### Exercise material
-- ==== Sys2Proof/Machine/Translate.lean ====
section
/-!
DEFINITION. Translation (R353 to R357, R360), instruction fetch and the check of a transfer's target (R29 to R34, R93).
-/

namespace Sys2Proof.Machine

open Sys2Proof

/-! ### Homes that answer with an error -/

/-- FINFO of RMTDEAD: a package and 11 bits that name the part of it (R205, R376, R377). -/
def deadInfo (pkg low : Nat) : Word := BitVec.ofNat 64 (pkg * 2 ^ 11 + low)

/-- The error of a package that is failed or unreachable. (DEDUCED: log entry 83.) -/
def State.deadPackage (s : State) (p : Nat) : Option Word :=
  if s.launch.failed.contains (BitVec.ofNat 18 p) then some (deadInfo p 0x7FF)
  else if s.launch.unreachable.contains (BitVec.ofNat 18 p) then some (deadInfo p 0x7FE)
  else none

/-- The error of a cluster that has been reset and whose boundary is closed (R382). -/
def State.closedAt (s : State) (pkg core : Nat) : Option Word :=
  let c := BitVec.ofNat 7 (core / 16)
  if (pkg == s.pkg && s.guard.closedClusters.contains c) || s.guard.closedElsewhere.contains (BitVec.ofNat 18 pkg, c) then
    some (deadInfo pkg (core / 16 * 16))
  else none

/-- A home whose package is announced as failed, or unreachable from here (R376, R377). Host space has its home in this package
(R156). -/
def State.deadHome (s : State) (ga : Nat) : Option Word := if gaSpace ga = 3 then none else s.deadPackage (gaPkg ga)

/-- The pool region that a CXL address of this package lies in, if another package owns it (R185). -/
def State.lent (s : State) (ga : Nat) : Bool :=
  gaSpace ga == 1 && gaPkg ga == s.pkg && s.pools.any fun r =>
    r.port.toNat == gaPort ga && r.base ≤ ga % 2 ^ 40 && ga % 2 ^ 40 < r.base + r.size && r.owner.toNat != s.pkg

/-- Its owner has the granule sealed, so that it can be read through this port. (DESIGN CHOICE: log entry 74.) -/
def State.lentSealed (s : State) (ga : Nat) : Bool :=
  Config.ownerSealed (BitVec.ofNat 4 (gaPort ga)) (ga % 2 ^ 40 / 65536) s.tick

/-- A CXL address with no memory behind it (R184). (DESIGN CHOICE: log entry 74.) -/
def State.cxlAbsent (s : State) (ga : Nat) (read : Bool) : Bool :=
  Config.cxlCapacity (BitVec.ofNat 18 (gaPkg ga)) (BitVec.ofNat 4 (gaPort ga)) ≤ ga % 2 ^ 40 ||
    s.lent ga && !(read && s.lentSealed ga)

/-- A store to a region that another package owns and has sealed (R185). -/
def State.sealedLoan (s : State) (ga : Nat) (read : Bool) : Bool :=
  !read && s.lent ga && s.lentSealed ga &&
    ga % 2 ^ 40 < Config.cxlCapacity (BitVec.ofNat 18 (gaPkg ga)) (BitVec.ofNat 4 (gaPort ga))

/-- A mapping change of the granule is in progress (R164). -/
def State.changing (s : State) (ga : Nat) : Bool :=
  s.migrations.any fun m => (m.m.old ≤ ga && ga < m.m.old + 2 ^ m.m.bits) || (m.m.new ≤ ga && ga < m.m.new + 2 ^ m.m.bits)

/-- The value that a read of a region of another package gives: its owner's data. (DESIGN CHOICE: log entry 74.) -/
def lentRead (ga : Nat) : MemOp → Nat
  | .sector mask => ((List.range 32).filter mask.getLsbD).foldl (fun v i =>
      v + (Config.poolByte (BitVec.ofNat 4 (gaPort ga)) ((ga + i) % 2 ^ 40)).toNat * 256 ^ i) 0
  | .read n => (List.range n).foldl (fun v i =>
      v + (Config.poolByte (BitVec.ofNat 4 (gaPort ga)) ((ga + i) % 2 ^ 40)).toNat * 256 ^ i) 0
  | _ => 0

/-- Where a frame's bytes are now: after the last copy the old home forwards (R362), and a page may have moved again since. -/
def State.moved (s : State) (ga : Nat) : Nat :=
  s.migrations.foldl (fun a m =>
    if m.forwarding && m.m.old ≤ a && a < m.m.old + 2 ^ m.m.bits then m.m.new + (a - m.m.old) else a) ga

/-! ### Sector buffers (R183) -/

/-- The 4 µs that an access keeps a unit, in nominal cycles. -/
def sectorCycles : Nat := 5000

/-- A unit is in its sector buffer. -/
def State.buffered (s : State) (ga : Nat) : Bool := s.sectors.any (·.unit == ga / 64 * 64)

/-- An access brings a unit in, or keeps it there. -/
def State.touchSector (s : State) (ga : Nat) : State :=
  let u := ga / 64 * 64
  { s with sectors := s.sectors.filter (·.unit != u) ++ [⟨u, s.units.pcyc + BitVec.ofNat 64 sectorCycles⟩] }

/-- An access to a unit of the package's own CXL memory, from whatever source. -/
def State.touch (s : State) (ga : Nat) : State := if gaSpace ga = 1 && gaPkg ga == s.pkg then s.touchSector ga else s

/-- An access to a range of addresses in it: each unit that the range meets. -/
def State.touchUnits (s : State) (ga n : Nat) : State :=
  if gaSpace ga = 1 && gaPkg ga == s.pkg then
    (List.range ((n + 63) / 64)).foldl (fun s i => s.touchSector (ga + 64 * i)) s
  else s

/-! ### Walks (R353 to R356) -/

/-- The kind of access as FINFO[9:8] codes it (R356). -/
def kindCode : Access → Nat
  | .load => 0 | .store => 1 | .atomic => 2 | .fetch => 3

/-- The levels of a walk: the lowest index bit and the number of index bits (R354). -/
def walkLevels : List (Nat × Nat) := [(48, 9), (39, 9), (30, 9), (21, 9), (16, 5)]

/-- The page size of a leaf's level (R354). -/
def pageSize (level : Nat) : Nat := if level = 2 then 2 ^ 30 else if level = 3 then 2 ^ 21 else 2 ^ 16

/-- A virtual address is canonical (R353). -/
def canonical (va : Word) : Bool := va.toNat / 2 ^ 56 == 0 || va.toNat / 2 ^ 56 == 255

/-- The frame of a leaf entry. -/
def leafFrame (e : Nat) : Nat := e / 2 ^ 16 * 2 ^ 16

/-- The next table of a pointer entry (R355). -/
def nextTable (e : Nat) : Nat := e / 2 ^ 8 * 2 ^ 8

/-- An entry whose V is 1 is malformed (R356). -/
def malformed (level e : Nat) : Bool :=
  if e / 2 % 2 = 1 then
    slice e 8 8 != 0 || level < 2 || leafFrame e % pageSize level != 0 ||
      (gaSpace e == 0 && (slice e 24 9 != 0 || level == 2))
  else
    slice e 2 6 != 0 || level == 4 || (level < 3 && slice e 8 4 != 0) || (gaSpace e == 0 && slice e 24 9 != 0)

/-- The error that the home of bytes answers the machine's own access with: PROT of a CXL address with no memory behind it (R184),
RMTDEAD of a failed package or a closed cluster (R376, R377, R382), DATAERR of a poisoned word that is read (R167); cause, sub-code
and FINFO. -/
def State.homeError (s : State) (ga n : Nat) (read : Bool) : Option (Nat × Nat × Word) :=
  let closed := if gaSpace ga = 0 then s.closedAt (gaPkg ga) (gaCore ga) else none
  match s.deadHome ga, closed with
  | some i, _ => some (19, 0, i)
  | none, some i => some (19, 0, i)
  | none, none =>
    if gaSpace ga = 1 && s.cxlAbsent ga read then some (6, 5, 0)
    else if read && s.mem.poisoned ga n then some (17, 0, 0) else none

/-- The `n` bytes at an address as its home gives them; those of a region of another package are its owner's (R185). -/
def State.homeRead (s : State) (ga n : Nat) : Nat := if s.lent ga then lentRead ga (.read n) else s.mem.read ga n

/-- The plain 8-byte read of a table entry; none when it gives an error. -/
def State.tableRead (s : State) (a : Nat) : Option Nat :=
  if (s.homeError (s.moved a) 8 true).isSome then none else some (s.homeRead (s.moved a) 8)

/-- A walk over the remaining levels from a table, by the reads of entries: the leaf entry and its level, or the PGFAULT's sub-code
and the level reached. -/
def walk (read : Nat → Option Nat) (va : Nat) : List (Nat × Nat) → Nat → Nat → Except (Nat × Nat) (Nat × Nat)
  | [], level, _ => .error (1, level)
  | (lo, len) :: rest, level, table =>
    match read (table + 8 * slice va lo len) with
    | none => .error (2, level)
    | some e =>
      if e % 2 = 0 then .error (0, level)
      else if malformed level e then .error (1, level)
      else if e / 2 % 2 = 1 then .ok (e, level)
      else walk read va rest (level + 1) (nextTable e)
...
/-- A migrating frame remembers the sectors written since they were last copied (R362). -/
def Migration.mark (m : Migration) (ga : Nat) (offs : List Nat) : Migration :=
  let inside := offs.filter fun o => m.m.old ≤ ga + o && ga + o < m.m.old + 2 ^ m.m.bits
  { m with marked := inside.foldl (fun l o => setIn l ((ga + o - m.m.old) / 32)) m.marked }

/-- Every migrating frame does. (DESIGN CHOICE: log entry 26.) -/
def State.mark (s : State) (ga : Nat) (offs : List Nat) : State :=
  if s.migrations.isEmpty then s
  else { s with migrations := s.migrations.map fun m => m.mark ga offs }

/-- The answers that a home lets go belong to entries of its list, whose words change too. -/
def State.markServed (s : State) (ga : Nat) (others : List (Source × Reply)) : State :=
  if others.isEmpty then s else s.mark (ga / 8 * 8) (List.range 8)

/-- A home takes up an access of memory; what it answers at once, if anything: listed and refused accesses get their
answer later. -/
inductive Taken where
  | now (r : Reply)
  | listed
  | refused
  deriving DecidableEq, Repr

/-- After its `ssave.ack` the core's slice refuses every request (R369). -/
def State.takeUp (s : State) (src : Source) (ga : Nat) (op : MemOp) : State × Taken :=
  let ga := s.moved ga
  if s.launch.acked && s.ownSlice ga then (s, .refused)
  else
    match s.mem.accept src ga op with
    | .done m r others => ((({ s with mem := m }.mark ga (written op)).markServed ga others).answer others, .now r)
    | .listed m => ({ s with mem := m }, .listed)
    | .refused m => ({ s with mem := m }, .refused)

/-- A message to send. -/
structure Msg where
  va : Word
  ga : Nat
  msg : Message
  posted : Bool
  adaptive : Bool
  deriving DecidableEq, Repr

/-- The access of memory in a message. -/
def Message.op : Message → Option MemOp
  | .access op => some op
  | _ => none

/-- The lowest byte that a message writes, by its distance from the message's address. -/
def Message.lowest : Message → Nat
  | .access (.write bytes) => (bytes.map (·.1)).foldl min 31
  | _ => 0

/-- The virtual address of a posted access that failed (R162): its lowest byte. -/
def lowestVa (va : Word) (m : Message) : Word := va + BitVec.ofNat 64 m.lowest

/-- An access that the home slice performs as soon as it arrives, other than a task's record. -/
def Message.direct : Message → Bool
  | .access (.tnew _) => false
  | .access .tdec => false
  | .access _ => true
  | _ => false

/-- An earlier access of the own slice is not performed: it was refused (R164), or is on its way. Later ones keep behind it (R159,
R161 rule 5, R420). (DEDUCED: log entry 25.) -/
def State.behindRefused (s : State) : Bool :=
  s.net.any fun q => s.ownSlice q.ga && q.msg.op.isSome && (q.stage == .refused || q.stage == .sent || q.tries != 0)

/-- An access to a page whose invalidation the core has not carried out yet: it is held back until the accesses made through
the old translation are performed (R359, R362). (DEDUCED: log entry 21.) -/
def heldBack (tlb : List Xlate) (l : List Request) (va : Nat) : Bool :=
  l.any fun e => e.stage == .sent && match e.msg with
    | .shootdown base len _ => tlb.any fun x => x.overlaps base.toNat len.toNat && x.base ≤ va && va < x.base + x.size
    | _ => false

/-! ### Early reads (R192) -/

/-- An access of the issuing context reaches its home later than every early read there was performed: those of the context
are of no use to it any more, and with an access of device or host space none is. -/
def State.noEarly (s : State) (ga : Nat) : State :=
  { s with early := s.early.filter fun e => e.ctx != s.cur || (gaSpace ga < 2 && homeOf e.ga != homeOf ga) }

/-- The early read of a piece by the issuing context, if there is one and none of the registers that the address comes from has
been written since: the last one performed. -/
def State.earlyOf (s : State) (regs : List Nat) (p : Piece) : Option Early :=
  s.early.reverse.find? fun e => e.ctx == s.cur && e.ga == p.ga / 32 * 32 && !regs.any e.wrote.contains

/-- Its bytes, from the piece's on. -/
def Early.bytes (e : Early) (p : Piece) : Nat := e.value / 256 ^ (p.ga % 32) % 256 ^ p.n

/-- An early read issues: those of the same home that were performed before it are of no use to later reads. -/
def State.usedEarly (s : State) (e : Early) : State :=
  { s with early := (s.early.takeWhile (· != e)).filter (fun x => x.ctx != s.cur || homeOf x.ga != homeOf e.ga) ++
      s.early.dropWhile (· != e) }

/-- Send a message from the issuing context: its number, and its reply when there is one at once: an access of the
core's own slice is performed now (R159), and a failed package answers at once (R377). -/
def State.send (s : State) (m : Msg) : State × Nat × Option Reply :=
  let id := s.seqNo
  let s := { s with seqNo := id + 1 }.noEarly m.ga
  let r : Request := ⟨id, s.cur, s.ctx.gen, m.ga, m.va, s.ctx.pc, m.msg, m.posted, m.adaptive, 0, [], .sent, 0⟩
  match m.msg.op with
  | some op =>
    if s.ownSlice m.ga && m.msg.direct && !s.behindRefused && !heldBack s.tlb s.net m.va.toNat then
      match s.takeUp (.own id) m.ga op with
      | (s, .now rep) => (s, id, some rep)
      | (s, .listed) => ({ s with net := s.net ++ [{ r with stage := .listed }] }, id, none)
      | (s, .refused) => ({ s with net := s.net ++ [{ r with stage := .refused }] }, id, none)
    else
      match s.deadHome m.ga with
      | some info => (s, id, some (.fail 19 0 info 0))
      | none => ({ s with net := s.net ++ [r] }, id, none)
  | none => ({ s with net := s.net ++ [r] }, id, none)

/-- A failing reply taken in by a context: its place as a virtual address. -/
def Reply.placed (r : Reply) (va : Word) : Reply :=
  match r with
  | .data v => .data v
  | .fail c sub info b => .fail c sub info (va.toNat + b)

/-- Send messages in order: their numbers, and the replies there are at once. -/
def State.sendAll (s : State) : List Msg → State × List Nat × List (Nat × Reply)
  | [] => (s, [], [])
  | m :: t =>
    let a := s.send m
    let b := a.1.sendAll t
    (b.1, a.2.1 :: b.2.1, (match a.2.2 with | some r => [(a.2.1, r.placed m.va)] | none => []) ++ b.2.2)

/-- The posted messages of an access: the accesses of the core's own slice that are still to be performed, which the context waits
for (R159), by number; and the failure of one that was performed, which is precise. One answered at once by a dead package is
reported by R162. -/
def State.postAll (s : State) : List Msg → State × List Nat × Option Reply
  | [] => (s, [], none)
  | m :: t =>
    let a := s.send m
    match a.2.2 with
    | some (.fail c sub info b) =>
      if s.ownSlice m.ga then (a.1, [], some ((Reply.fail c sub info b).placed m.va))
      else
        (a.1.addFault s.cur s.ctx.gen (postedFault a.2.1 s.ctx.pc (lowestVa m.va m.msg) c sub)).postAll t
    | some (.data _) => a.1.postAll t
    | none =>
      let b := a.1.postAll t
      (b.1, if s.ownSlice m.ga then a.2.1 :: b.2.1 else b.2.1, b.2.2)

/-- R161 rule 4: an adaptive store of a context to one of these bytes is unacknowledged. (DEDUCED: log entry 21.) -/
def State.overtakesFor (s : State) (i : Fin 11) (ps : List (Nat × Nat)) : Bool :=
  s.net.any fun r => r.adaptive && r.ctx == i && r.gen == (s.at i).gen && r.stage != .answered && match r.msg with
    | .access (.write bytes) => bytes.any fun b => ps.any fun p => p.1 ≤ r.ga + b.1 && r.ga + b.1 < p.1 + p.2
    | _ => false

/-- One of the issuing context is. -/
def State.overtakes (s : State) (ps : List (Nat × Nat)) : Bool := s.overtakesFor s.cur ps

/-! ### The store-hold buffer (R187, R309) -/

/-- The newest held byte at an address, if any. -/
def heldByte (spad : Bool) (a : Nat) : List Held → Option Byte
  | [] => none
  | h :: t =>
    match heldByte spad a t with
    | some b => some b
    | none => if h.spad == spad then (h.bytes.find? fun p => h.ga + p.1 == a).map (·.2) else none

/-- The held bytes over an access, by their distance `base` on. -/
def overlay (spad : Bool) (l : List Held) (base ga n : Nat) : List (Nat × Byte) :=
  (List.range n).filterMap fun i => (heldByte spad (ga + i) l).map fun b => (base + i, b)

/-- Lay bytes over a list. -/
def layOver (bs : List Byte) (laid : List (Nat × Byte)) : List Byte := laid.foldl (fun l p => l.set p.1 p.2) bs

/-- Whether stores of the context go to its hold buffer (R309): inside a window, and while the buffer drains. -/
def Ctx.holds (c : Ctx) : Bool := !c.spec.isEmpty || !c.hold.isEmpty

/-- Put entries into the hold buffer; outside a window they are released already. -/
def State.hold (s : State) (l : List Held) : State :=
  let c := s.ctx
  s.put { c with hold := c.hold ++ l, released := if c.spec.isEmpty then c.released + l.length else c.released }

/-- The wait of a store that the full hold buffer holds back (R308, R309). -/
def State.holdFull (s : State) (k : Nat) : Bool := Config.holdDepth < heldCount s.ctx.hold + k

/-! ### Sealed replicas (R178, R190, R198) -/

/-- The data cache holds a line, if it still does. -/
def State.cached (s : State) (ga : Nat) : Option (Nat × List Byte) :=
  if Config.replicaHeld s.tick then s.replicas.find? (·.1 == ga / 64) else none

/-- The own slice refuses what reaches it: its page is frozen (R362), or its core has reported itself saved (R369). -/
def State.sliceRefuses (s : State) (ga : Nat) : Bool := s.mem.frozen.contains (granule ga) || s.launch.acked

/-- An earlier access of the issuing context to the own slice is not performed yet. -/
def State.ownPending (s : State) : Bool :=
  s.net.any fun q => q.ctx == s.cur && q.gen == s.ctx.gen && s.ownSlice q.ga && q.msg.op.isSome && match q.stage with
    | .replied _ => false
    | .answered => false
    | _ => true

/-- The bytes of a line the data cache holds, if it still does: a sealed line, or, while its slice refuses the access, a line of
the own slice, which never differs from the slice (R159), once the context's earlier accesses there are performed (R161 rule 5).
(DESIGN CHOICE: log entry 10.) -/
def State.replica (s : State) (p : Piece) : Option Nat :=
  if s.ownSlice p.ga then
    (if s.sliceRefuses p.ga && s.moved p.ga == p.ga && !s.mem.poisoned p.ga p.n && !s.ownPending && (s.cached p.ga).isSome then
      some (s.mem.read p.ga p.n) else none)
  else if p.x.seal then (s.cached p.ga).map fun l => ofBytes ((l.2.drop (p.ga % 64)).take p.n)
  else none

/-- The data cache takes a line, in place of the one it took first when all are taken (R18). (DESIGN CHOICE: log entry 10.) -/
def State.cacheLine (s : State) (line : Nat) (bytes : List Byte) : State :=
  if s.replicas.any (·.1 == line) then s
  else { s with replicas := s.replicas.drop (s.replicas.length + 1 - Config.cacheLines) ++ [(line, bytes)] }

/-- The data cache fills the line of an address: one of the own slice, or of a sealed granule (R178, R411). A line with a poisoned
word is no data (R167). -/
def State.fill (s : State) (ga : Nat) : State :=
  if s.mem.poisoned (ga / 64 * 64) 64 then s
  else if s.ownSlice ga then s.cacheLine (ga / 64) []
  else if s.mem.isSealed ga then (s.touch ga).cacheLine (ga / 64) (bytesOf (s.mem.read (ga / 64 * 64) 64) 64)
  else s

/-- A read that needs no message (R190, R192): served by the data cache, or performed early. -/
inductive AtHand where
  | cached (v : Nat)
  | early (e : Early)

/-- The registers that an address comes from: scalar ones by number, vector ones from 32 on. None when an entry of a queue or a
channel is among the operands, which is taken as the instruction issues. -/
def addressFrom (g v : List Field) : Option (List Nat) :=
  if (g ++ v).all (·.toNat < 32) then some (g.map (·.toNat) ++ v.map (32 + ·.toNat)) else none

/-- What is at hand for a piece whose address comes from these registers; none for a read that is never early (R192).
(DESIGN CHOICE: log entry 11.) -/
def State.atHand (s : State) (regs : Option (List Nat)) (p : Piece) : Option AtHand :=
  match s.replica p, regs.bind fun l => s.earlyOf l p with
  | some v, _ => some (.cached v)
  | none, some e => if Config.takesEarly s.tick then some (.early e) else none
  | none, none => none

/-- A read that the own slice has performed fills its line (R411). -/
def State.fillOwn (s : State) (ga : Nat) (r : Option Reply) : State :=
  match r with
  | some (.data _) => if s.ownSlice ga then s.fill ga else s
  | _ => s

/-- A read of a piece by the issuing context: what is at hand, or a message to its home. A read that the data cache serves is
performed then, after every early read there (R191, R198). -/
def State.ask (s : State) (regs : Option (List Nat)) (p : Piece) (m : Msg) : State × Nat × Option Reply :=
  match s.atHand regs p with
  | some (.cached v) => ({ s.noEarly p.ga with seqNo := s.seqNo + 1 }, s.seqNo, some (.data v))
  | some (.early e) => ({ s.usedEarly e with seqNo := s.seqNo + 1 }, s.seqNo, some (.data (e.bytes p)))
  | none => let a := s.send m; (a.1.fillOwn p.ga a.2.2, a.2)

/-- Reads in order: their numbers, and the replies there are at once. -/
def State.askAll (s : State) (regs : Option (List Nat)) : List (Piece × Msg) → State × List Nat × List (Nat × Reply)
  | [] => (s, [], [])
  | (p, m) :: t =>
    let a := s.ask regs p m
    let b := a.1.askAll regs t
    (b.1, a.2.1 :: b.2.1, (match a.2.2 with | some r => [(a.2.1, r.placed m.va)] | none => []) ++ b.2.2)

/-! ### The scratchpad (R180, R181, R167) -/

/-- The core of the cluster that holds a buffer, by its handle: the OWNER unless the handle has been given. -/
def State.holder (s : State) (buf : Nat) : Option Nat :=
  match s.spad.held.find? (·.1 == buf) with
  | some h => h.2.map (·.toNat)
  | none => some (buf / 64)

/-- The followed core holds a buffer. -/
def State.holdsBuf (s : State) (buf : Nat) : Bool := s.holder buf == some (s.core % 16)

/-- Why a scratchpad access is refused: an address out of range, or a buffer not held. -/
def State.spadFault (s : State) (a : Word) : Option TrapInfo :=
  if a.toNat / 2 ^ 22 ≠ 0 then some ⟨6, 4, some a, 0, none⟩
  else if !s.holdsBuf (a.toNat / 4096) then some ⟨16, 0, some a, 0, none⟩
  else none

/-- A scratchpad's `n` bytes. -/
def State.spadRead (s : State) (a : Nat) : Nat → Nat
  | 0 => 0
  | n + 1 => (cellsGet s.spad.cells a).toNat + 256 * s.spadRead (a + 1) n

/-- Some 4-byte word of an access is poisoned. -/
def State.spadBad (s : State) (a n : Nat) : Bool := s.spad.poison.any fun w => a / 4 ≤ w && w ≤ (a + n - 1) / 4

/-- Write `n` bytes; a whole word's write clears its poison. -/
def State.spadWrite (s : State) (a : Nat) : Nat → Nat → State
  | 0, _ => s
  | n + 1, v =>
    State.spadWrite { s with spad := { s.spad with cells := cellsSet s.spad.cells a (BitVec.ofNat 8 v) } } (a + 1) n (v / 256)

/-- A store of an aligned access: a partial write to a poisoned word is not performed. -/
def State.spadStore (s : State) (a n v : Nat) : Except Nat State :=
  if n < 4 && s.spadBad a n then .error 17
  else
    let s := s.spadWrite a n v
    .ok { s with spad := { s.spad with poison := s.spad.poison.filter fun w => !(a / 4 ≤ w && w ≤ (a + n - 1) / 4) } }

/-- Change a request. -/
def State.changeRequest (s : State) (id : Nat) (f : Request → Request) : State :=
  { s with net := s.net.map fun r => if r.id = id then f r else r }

### Directions for this task
The listing above holds a line with "request (R369). -/" and a line with "to send. -/". Print the stretch from the first through the second, exactly and alone.

### The answer
/-- After its `ssave.ack` the core's slice refuses every request (R369). -/
def State.takeUp (s : State) (src : Source) (ga : Nat) (op : MemOp) : State × Taken :=
  let ga := s.moved ga
  if s.launch.acked && s.ownSlice ga then (s, .refused)
  else
    match s.mem.accept src ga op with
    | .done m r others => ((({ s with mem := m }.mark ga (written op)).markServed ga others).answer others, .now r)
    | .listed m => ({ s with mem := m }, .listed)
    | .refused m => ({ s with mem := m }, .refused)

/-- A message to send. -/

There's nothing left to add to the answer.